IHS Markit Canada Manufacturing Output Index (Sources: IHS Markit, StatCan.)
June data signalled a robust and accelerated improvement in overall business conditions across the Canadian manufacturing sector. Another strong rise in new work helped to boost production volumes and stimulate additional staff hiring in June.
However, intense supply chain pressures continued, which contributed to the greatest accumulation of unfinished work since the survey began in October 2010. Rising demand for inputs and higher prices for metals also led to the fastest increase in average cost burdens for over seven years.

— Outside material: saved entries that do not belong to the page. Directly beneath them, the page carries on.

-- ==== Sys2Proof/Certificates/Slice0/Obligations.lean ====
section
/-! DEFINITION. The statements for the provers. Each docstring names the rule of spec/ the statement formalises. The
state of a premise is any state: the parameters `MSG_SIZE` and `MSG_INIT` (`State.cfg`) are universally quantified with
it. -/

open Sys2Proof Sys2Proof.Machine

/-! ### Host port and register space -/

/-- 10_state.md R24. `ID` reads as its hardwired value, "SPOOKY" then 0002, in every state; a host write of it is
ignored and no command changes it. -/
def Obligations.HardwiredIdReadsAsSpooky : Prop :=
  ∀ (s : State) (rest : List HostAction),
    (s.pending = .readReg 0x00 :: rest →
      step s = .next { s with pending := rest, readData := 0x53504F4F4B590002 }) ∧
    (∀ x, s.pending = .writeReg 0x00 x :: rest → step s = .next { s with pending := rest }) ∧
    (∀ i t, exec i s = .next t → t.readReg .id = 0x53504F4F4B590002) ∧
    (List.range 6).map (fun k => byteOf (s.readReg .id) (7 - k)) = asciiBytes "SPOOKY" ∧
    (s.readReg .id).extractLsb' 0 16 = 0x0002

/-- 10_state.md R25. A step on a host write of `CMD` stores the word as the read-back and runs the command it decodes
to, in one step; an illegal word is stored too and raises `IllegalCommand`; a host read of `CMD` gives the last word
written; no command writes `CMD`. -/
def Obligations.CommandWriteStoresAndRuns : Prop :=
  ∀ (s : State) (rest : List HostAction),
    (∀ w i, s.pending = .writeReg 0x01 w :: rest → decode w = .ok i →
      step s = exec i { s with pending := rest, cmd := w }) ∧
    (∀ w e, s.pending = .writeReg 0x01 w :: rest → decode w = .error e →
      step s = .next { s with pending := rest, cmd := w, err := 4 }) ∧
    (s.pending = .readReg 0x01 :: rest → step s = .next { s with pending := rest, readData := s.cmd }) ∧
    (∀ i t, exec i s = .next t → t.cmd = s.cmd)

/-- 10_state.md R22: the register numbers. Each register has the number the map gives it and no other slot; the slots
with no register are exactly the reserved ones. -/
def Obligations.RegisterMapIsExact : Prop :=
  (∀ n r, regOf n = some r ↔ n = regNumber r) ∧
  (∀ n : BitVec 8, regOf n = none ↔
    ((0x1C ≤ n.toNat ∧ n.toNat ≤ 0x1F) ∨ (0x2C ≤ n.toNat ∧ n.toNat ≤ 0x2F) ∨
     (0x3E ≤ n.toNat ∧ n.toNat ≤ 0x3F) ∨ 0x58 ≤ n.toNat))

/-- 10_state.md R23. Host writes to read-only registers and reserved slots are ignored; a reserved slot reads 0; a
narrower register reads zero-extended; a write to a read-write register takes effect at once (the next state reads the
value back, every other register as before); no host action but a `CMD` write (and reset, R260) sets `ERR` or changes a
read-only register. What each register reads as is written out (R22, R31 to R42): byte `j mod 8` of `EBUF(j div 8)` is
byte `j` of the buffer. (`ID` and `STATUS` are in `HardwiredIdReadsAsSpooky` and `StatusReadComputesLong`.) -/
def Obligations.HostRegisterAccessRules : Prop :=
  ∀ (s : State) (n : BitVec 8) (rest : List HostAction),
    (∀ x, s.pending = .writeReg n x :: rest → (regOf n = none ∨ ∃ r, regOf n = some r ∧ r.readOnly) →
      step s = .next { s with pending := rest }) ∧
    (s.pending = .readReg n :: rest → regOf n = none →
      step s = .next { s with pending := rest, readData := 0 }) ∧
    (∀ r, s.pending = .readReg n :: rest → regOf n = some r →
      step s = .next { s with pending := rest, readData := s.readReg r }) ∧
    (s.readReg .hcode).toNat = s.hcode.toNat ∧ (s.readReg .ecnt).toNat = s.eng.ecnt.toNat ∧
    (s.readReg .status).toNat < 2 ^ 7 ∧
    (∀ j : Fin 192, byteOf (s.readReg (.ebuf ⟨j.val / 8, by omega⟩)) (j.val % 8) = s.eng.ebuf[j]) ∧
    (∀ k : Fin 4, s.readReg (.hex k) = s.hex[k]) ∧
    (∀ k : Fin 12, s.readReg (.v k) = s.v[k] ∧ s.readReg (.w k) = s.w[k] ∧ s.readReg (.h k) = s.eng.h[k]) ∧
    (s.readReg .elen = s.eng.elen ∧ s.readReg .cmd = s.cmd ∧ s.readReg .seed1 = s.seed1 ∧ s.readReg .seed2 = s.seed2 ∧
      s.readReg .srcAddr = s.srcAddr ∧ s.readReg .srcLen = s.srcLen ∧ s.readReg .dig1 = s.dig1 ∧
      s.readReg .dig2 = s.dig2 ∧ s.readReg .cmp1 = s.cmp1 ∧ s.readReg .cmp2 = s.cmp2) ∧
    (∀ x r, s.pending = .writeReg n x :: rest → regOf n = some r → r.readWrite →
      ∃ t, step s = .next t ∧ t.readReg r = x ∧ (∀ q, q ≠ r → t.readReg q = s.readReg q) ∧
        t.cfg = s.cfg ∧ t.msg = s.msg ∧ t.pending = rest ∧ t.readData = s.readData) ∧
    (∀ t, (∀ w, s.pending.head? ≠ some (.writeReg 0x01 w)) → ¬ s.nextIsReset → step s = .next t →
      t.err = s.err ∧ ∀ q : Reg, q.readOnly → t.readReg q = s.readReg q)

/-- 10_state.md R30 (and the layout of R26). A read of `STATUS` gives `ERR`, `EQ` and `PARSED` in their bits, computes
`LONG` as `ELEN ≥ 192` from the current `ELEN`, and 0 above. -/
def Obligations.StatusReadComputesLong : Prop :=
  ∀ (s : State) (rest : List HostAction), s.pending = .readReg 0x02 :: rest →
    ∃ w : Word, step s = .next { s with pending := rest, readData := w } ∧
      (w.getLsbD 6 = true ↔ 192 ≤ s.eng.elen.toNat) ∧
      w.extractLsb' 0 4 = s.err ∧ w.getLsbD 4 = s.eq ∧ w.getLsbD 5 = s.parsed ∧ w.extractLsb' 7 57 = 0

/-- 10_state.md R27 and 60_exceptions.md R237: a command that completes leaves `ERR` = 0; a command that raises an error
writes that error's code and nothing else. Through the port, the `CMD` read-back is the one other change. -/
def Obligations.CommandClearsErrOrOnlySetsIt : Prop :=
  (∀ i s t, exec i s = .next t → t.err = 0 ∨ ∃ e : CmdError, t = { s with err := e.code }) ∧
  (∀ (s t : State) (w : Word) (rest : List HostAction), s.pending = .writeReg 0x01 w :: rest → step s = .next t →
    t.err = 0 ∨ ∃ e : CmdError, t = { s with pending := rest, cmd := w, err := e.code })

/-- 10_state.md R28. Apart from reset (R260), `STATUS.EQ` changes only at a step that runs a legal `DEQ`. -/
def Obligations.EqChangesOnlyWhenDeqCompletes : Prop :=
  ∀ s t, step s = .next t → t.eq ≠ s.eq →
    (s.nextCommand = some .deq ∧ t.err = 0) ∨ s.nextIsReset

/-- 10_state.md R29. Apart from reset (R260), `STATUS.PARSED` changes only at a step at which a `DPARSE` completes (it
becomes 1) or a `DTRYPARSE` completes; a `DPARSE` or `DTRYPARSE` that raises an error leaves it. -/
def Obligations.ParsedChangesOnlyWhenParseCompletes : Prop :=
  ∀ s t, step s = .next t → ¬ s.nextIsReset →
    (t.parsed ≠ s.parsed → ∃ i, s.nextCommand = some i ∧ isParse i ∧ t.err = 0) ∧
    (∀ n, s.nextCommand = some (.dparse n) → t.err = 0 → t.parsed = true) ∧
    (∀ n, s.nextCommand = some (.dtryparse n) → t.err = 0 →
      (t.parsed = true ↔ n = false ∧ (parseText s.spanBytes).isSome))

/-- 30_encoding.md section 3, the implicit writes of each opcode (also 10_state.md sections 3 and 4): a result register
changes only by the commands that have it in that column. -/
def Obligations.RegistersChangeOnlyByTheirCommands : Prop :=
  ∀ i s t, exec i s = .next t →
    ((t.dig1 ≠ s.dig1 ∨ t.dig2 ≠ s.dig2) → writesLatch i) ∧
    (t.hcode ≠ s.hcode → i = .dhash) ∧ (t.hex ≠ s.hex → i = .dtohex) ∧
    (t.v ≠ s.v → isMixer i) ∧ (t.eng ≠ s.eng → writesEngine i) ∧
    (t.eq ≠ s.eq → i = .deq) ∧ (t.parsed ≠ s.parsed → isParse i)

/-- 10_state.md R34 and R38, with 20_memory.md section 3: no command writes the comparison digest, the data words, the
seeds, the span registers, the parameters or any byte of the message memory, or touches the host port. -/
def Obligations.CommandsLeaveHostOperandsAndMemory : Prop :=
  ∀ i s t, exec i s = .next t →
    t.cmp1 = s.cmp1 ∧ t.cmp2 = s.cmp2 ∧ t.w = s.w ∧ t.seed1 = s.seed1 ∧ t.seed2 = s.seed2 ∧
    t.srcAddr = s.srcAddr ∧ t.srcLen = s.srcLen ∧ t.cfg = s.cfg ∧ t.cmd = s.cmd ∧
    t.pending = s.pending ∧ t.readData = s.readData ∧ (∀ a, t.msgByte a = s.msgByte a)

/-- 93_implementation_defined.md section 2: "every command word in every state has a defined outcome". Every step of
every state answers a next state. (That a step with no host action waits is the model's choice, log 1.) -/
def Obligations.EveryStepAnswersANextState : Prop :=
  ∀ s, ∃ t, step s = .next t

/-! ### Message memory -/

/-- 20_memory.md R64. A host byte write inside the memory stores the byte and leaves every other byte; outside it is
ignored; a byte read gives the byte, or 0 outside; neither changes `STATUS` or raises an error; no command writes
`MSG`. (`Memory.wf`, the canonical form of the model's memory, is kept by every step: `EveryStepKeepsTheInvariant`.) -/
def Obligations.HostMessageByteAccess : Prop :=
  ∀ (s : State) (a : Nat) (rest : List HostAction),
    (∀ x, s.pending = .writeMsg a x :: rest → a < s.cfg.msgSize → Memory.wf s.cfg s.msg →
      ∃ t, step s = .next t ∧ t.msgByte a = x ∧ (∀ b, b ≠ a → t.msgByte b = s.msgByte b) ∧
        t = { s with pending := rest, msg := t.msg }) ∧
    (∀ x, s.pending = .writeMsg a x :: rest → s.cfg.msgSize ≤ a → step s = .next { s with pending := rest }) ∧
    (s.pending = .readMsg a :: rest →
      step s = .next { s with pending := rest,
                              readData := if a < s.cfg.msgSize then (s.msgByte a).setWidth 64 else 0 }) ∧
    (∀ i t, exec i s = .next t → t.msg = s.msg)

/-- 20_memory.md R66. Every command that reads `MSG` checks its span first: with `N = 1` no byte is read and `SRC_ADDR`
is ignored; with `N = 0` a span that leaves the memory as an exact sum raises `OutOfRange`, else the data are the bytes
of the span; an empty span at an address up to `MSG_SIZE` passes, and an address above it fails even for length 0. -/
def Obligations.SpanCheckGuardsEveryMessageRead : Prop :=
  ∀ (s : State), ∀ f ∈ spanReaders,
    (∀ (a : Word) (m : Memory) (t : State), exec (f true) s = .next t →
      exec (f true) { s with srcAddr := a, msg := m } = .next { t with srcAddr := a, msg := m }) ∧
    (s.cfg.msgSize < s.srcAddr.toNat + s.srcLen.toNat → exec (f false) s = .next { s with err := 2 }) ∧
    (s.srcAddr.toNat + s.srcLen.toNat ≤ s.cfg.msgSize →
      spanOperand s = .ok (s.msgBytes s.srcAddr.toNat s.srcLen.toNat) ∧
      (∀ t, exec (f false) s = .next t → t.err ≠ 2)) ∧
    (s.srcLen = 0 → s.srcAddr.toNat ≤ s.cfg.msgSize → spanOperand s = .ok []) ∧
    (s.cfg.msgSize < s.srcAddr.toNat → exec (f false) s = .next { s with err := 2 })

/-- 20_memory.md section 4 and 41_mixer_oneshot.md section 4: what a command that reads `MSG` does depends on the
message only through the bytes of its span, wherever they lie: moving the same bytes to another address, and any change
of the bytes outside the span, changes nothing else. -/
def Obligations.ReadersDependOnlyOnTheSpanBytes : Prop :=
  ∀ (s : State) (a : Word) (m : Memory) (n : Bool), ∀ f ∈ spanReaders, ∀ t,
    s.spanInRange → a.toNat + s.srcLen.toNat ≤ s.cfg.msgSize →
    (∀ k < s.srcLen.toNat, Memory.read s.cfg m (a.toNat + k) = s.msgByte (s.srcAddr.toNat + k)) →
    exec (f n) s = .next t →
    exec (f n) { s with srcAddr := a, msg := m } = .next { t with srcAddr := a, msg := m }

/-! ### Notation -/

/-- 00_scope.md R13. `le64` of at most 8 bytes is the sum of its shifted bytes, so byte `i` lands in bits [8i+7 : 8i]
and missing bytes are 0; `le32` is the same for at most 4 bytes. -/
def Obligations.LittleEndianAssemblyIsTheByteSum : Prop :=
  ∀ t : List Byte,
    (t.length ≤ 8 →
      le64 t = ((List.range t.length).map fun i => (t.getD i 0).setWidth 64 <<< (8 * i)).sum ∧
      ∀ i < 8, byteOf (le64 t) i = t.getD i 0) ∧
    (t.length ≤ 4 →
      le32 t = ((List.range t.length).map fun i => (t.getD i 0).setWidth 32 <<< (8 * i)).sum ∧
      le32 t = (le64 t).extractLsb' 0 32)

/-- 00_scope.md R15. `rotl64(x, k)` by the formula, so bit `i` comes from bit `i - k` mod 64; every rotate amount of the
algorithm is from 1 to 63. -/
def Obligations.RotationMovesEveryBit : Prop :=
  (∀ (x : Word) (k : Nat),
    rotl64 x k = (if k % 64 = 0 then x else (x <<< (k % 64)) ||| (x >>> (64 - k % 64))) ∧
    ∀ i < 64, (rotl64 x k).getLsbD i = x.getLsbD ((i + (64 - k % 64)) % 64)) ∧
  (∀ r ∈ shortMixRot ++ shortEndRot ++ mixRot ++ endRot, 1 ≤ r ∧ r ≤ 63)

/-! ### Encoding -/

/-- 30_encoding.md sections 1 and 4: decoding the word of a well-formed command gives it back, with every operand at every
value. -/
def Obligations.DecodeOfEncodeIsTheCommand : Prop :=
  ∀ i, WellFormed i → decode (encode i) = .ok i

/-- 30_encoding.md sections 1 and 4: a word the decoder accepts is well-formed and is the one word of its command: no bit
is dropped. -/
def Obligations.DecodedWordIsItsEncoding : Prop :=
  ∀ w i, decode w = .ok i → WellFormed i ∧ encode i = w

The seasonally adjusted IHS Markit Canada Manufacturing Purchasing Managers’ Index (PMI) registered 57.1 in June, up from 56.2 in May and the highest reading in over seven-and-a-half years of data collection. Stronger output growth, improved sales volumes and a survey-record pace of inventory building were key factors behind the elevated PMI reading in June.
Manufacturers reported the fastest rise in production levels for five months in June, which was linked to increased capacity and rising workloads. Meanwhile, new work expanded at the strongest pace since November 2013. Survey respondents widely commented on greater demand from both domestic and export markets (particularly the US).
There were signs that manufacturing companies struggled to keep up with rising workloads in June. Volumes of unfinished business increased at a survey-record pace, which was mainly linked to high levels of capacity utilization. Some manufacturers also noted that stretched supply chains had also resulted in a build-up of outstanding work at their plants.
Average lead times from vendors lengthened to the greatest extent since the survey began in late-2010. Anecdotal evidence suggested that transportation delays and stock shortages among suppliers had led to worsening vendor performance. Manufacturers again sought to build safety stocks during June, with the latest rise in pre-production inventories the largest in more than seven-and-a-half years of data collection.
Robust demand for raw materials contributed to the strongest rate of input cost inflation since April 2011. Survey respondents commented on higher prices for steel and aluminium in particular. Meanwhile, factory gate price inflation also accelerated to its steepest for over seven years, driven by increased cost burdens.
Manufacturers are upbeat about their growth prospects for the next 12 months, but the degree of optimism eased to its lowest since March. Despite a robust pace of job creation in June, some firms noted that capacity constraints were likely to act as a brake on production growth at their plants.
- Quebec remained the best performing region, helped by a survey-record rise in output levels
- Manufacturing employment growth was strongest in Quebec, followed by Alberta & BC
- All regions recorded steep and accelerated rates of input price inflation in June
“June data signalled impressive growth momentum across the manufacturing sector, with business conditions improving at the fastest pace since the survey began in 2010,” said Christian Buhagiar, President and CEO, SCMA.
“Quebec was the star performer in the latest survey period, with manufacturing production rising at a survey-record pace,” said Buhagiar.
Buhagiar said that all parts of the country are experiencing supply chain difficulties, reflecting strong demand for manufacturing inputs and shortages of transport capacity.
In addition, Buhagiar said that concerns about raw material availability continues to stimulate efforts to build up inventories in June, “with the latest rise in pre-production stocks the fastest in more than seven years of data collection.”